Anyone buying a used car from a dealer in the UK is protected by the Sale of Goods Act 1979, which, in simple terms, means that the goods must meet an acceptable standard. As an extra safeguard, buyers can look out for dealers who have signed up to the Office of Fair Trading Consumer Codes Approval Scheme, the British Standard Institute (BSI) Automotive Kite mark, or the Retail Motor Industry Federation.

All these bodies ensure their dealers are reputable and will strive to provide a good service, but that does not necessarily mean any dealer not signed up is out to rip off buyers. Speak to family and friends who have recently bought a used car in the area and find out what experiences they have had at various showrooms.

The majority of the country's used car dealers are independent. The size of these businesses can vary greatly, from one individual selling a small range of cars at his home address through to massive sites with hundreds of vehicles in stock.

Limited Range of Services

Unlike franchised dealers, independent dealers are not affiliated to any particular car manufacturer. This means buyers can get the benefit of independent advice, but on the down side independent dealers do not need to maintain standards as high as franchises do, so some will offer only a limited range of services.

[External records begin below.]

@[simp] theorem State.leaseLapse_frame (x0 x1) : (State.leaseLapse x0 x1).pwr = x0.pwr ∧ (State.leaseLapse x0 x1).clk = x0.clk ∧ (State.leaseLapse x0 x1).clay = x0.clay ∧ (State.leaseLapse x0 x1).pending = x0.pending := by
  unfold State.leaseLapse; (try dsimp only); (repeat' split) <;> simp only [State.lapse_frame, foldl_pwr, foldl_clk, foldl_clay, foldl_pending, and_self]

@[simp] theorem State.revoke_frame (x0 x1 x2) : (State.revoke x0 x1 x2).pwr = x0.pwr ∧ (State.revoke x0 x1 x2).clk = x0.clk ∧ (State.revoke x0 x1 x2).clay = x0.clay ∧ (State.revoke x0 x1 x2).pending = x0.pending := by
  unfold State.revoke; (try dsimp only); (repeat' split) <;> simp only [State.setExtAdmit_frame, State.recall_frame, State.addBg_frame, State.leaveCopies_frame, State.setExtState_frame, foldl_pwr, foldl_clk, foldl_clay, foldl_pending, and_self]

@[simp] theorem State.freeExt_frame (x0 x1) : (State.freeExt x0 x1).pwr = x0.pwr ∧ (State.freeExt x0 x1).clk = x0.clk ∧ (State.freeExt x0 x1).clay = x0.clay ∧ (State.freeExt x0 x1).pending = x0.pending := by
  unfold State.freeExt; (try dsimp only); (repeat' split) <;> simp [*]

@[simp] theorem State.revokeDone_frame (x0 x1) : (State.revokeDone x0 x1).pwr = x0.pwr ∧ (State.revokeDone x0 x1).clk = x0.clk ∧ (State.revokeDone x0 x1).clay = x0.clay ∧ (State.revokeDone x0 x1).pending = x0.pending := by
  unfold State.revokeDone; (try dsimp only); (repeat' split) <;> simp only [State.recall_frame, State.post_frame, State.dropBg_frame, State.freeExt_frame, State.setExtState_frame, foldl_pwr, foldl_clk, foldl_clay, foldl_pending, and_self]

@[simp] theorem State.reclaimDone_frame (x0 x1) : (State.reclaimDone x0 x1).pwr = x0.pwr ∧ (State.reclaimDone x0 x1).clk = x0.clk ∧ (State.reclaimDone x0 x1).clay = x0.clay ∧ (State.reclaimDone x0 x1).pending = x0.pending := by
  unfold State.reclaimDone; (try dsimp only); (repeat' split) <;> simp only [State.startReclaim_frame, State.dropStep_frame, State.recall_frame, State.freeExt_frame, foldl_pwr, foldl_clk, foldl_clay, foldl_pending, and_self]

@[simp] theorem State.rotationDone_frame (x0 x1) : (State.rotationDone x0 x1).pwr = x0.pwr ∧ (State.rotationDone x0 x1).clk = x0.clk ∧ (State.rotationDone x0 x1).clay = x0.clay ∧ (State.rotationDone x0 x1).pending = x0.pending := by
  unfold State.rotationDone; (try dsimp only); (repeat' split) <;> simp only [State.setExtF_frame, State.post_frame, State.dropBg_frame, foldl_pwr, foldl_clk, foldl_clay, foldl_pending, and_self]

@[simp] theorem State.rotate_frame (x0 x1) : (State.rotate x0 x1).pwr = x0.pwr ∧ (State.rotate x0 x1).clk = x0.clk ∧ (State.rotate x0 x1).clay = x0.clay ∧ (State.rotate x0 x1).pending = x0.pending := by
  unfold State.rotate; (try dsimp only); (repeat' split) <;> simp [*]

@[simp] theorem State.rekeyGranule_frame (x0 x1 x2 x3) : (State.rekeyGranule x0 x1 x2 x3).pwr = x0.pwr ∧ (State.rekeyGranule x0 x1 x2 x3).clk = x0.clk ∧ (State.rekeyGranule x0 x1 x2 x3).clay = x0.clay ∧ (State.rekeyGranule x0 x1 x2 x3).pending = x0.pending := by
  unfold State.rekeyGranule; (try dsimp only); (repeat' split) <;> simp only [State.granule_frame, State.putGranule_frame, foldl_pwr, foldl_clk, foldl_clay, foldl_pending, and_self]

@[simp] theorem State.badRead_frame (x0 x1 x2) : (State.badRead x0 x1 x2).pwr = x0.pwr ∧ (State.badRead x0 x1 x2).clk = x0.clk ∧ (State.badRead x0 x1 x2).clay = x0.clay ∧ (State.badRead x0 x1 x2).pending = x0.pending := by
  unfold State.badRead; (try dsimp only); (repeat' split) <;> simp only [State.logLoss_frame, State.partnerRead_frame, foldl_pwr, foldl_clk, foldl_clay, foldl_pending, and_self]

@[simp] theorem State.workReads_frame (x0 x1 x2) : (State.workReads x0 x1 x2).2.2.pwr = x0.pwr ∧ (State.workReads x0 x1 x2).2.2.clk = x0.clk ∧ (State.workReads x0 x1 x2).2.2.clay = x0.clay ∧ (State.workReads x0 x1 x2).2.2.pending = x0.pending := by
  unfold State.workReads; (try dsimp only); (repeat' split) <;> simp only [State.countUes_frame, State.countCes_frame, foldl_pwr, foldl_clk, foldl_clay, foldl_pending, and_self]

@[simp] theorem State.rotateStep_frame (x0 x1 x2) : (State.rotateStep x0 x1 x2).pwr = x0.pwr ∧ (State.rotateStep x0 x1 x2).clk = x0.clk ∧ (State.rotateStep x0 x1 x2).clay = x0.clay ∧ (State.rotateStep x0 x1 x2).pending = x0.pending := by
  unfold State.rotateStep; (try dsimp only); (repeat' split) <;> simp [*]

@[simp] theorem State.copyLine_frame (x0 x1 x2 x3) : (State.copyLine x0 x1 x2 x3).pwr = x0.pwr ∧ (State.copyLine x0 x1 x2 x3).clk = x0.clk ∧ (State.copyLine x0 x1 x2 x3).clay = x0.clay ∧ (State.copyLine x0 x1 x2 x3).pending = x0.pending := by
  unfold State.copyLine; (try dsimp only); (repeat' split) <;> simp [*]

@[simp] theorem State.repairStep_frame (x0 x1 x2 x3) : (State.repairStep x0 x1 x2 x3).pwr = x0.pwr ∧ (State.repairStep x0 x1 x2 x3).clk = x0.clk ∧ (State.repairStep x0 x1 x2 x3).clay = x0.clay ∧ (State.repairStep x0 x1 x2 x3).pending = x0.pending := by
  unfold State.repairStep; (try dsimp only); (repeat' split) <;> simp [*]

@[simp] theorem State.repairStart_frame (x0 x1 x2) : (State.repairStart x0 x1 x2).pwr = x0.pwr ∧ (State.repairStart x0 x1 x2).clk = x0.clk ∧ (State.repairStart x0 x1 x2).clay = x0.clay ∧ (State.repairStart x0 x1 x2).pending = x0.pending := by
  unfold State.repairStart; (try dsimp only); (repeat' split) <;> simp only [State.setF_frame, State.addBg_frame, State.setExtF_frame, foldl_pwr, foldl_clk, foldl_clay, foldl_pending, and_self]

@[simp] theorem State.scrubBegin_frame (x0) : (State.scrubBegin x0).pwr = x0.pwr ∧ (State.scrubBegin x0).clk = x0.clk ∧ (State.scrubBegin x0).clay = x0.clay ∧ (State.scrubBegin x0).mems = x0.mems ∧ (State.scrubBegin x0).pending = x0.pending := by
  unfold State.scrubBegin; (try dsimp only); (repeat' split) <;> simp only [State.emit_frame, foldl_pwr, foldl_clk, foldl_clay, foldl_mems, foldl_pending, and_self]

@[simp] theorem State.scrubStep_frame (x0 x1) : (State.scrubStep x0 x1).pwr = x0.pwr ∧ (State.scrubStep x0 x1).clk = x0.clk ∧ (State.scrubStep x0 x1).clay = x0.clay ∧ (State.scrubStep x0 x1).pending = x0.pending := by
  unfold State.scrubStep; (try dsimp only); (repeat' split) <;> simp [*]

@[simp] theorem State.homeSlot_frame (x0 x1) : (State.homeSlot x0 x1).pwr = x0.pwr ∧ (State.homeSlot x0 x1).clk = x0.clk ∧ (State.homeSlot x0 x1).clay = x0.clay ∧ (State.homeSlot x0 x1).pending = x0.pending := by
  unfold State.homeSlot; (try dsimp only); (repeat' split) <;> simp only [State.scrubStep_frame, State.rotateStep_frame, State.repairStep_frame, foldl_pwr, foldl_clk, foldl_clay, foldl_pending, and_self]

@[simp] theorem State.dropLines_frame (x0 x1 x2 x3) : (State.dropLines x0 x1 x2 x3).pwr = x0.pwr ∧ (State.dropLines x0 x1 x2 x3).clk = x0.clk ∧ (State.dropLines x0 x1 x2 x3).clay = x0.clay ∧ (State.dropLines x0 x1 x2 x3).pending = x0.pending := by
  induction x3 generalizing x0 x1 <;> simp only [State.dropLines, *, and_self, apply_ite State.pwr, apply_ite State.clk, apply_ite State.clay, apply_ite State.pending] <;> (repeat' split) <;> simp [*, apply_ite State.pwr, apply_ite State.clk, apply_ite State.clay, apply_ite State.pending]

Even still, just about all independent dealers will take the buyer's car in part exchange and many will offer low deposits, finance options and warranties too. A part exchange deal has to be one of the most convenient aspects of buying a used car from a dealer, but buyers have to be realistic.

Get a good idea of what the car is worth before setting off and remember that independent dealers are, in general, more likely to be open to haggling than car supermarkets or franchised dealers. An independent dealer is in the business to clinch sales, but will offer less for a trade-in than it would cost to buy the car on the forecourt.

This is because the dealer will either tidy the car up and sell it on for a profit or sell the car on to another dealer. He may even take the car to auction, which can be a bit of a lottery, but he will not want to lose out. Those willing to sell their old car privately may be able to get a better price, so be prepared to turn down a trade-in offer if it is not up to scratch.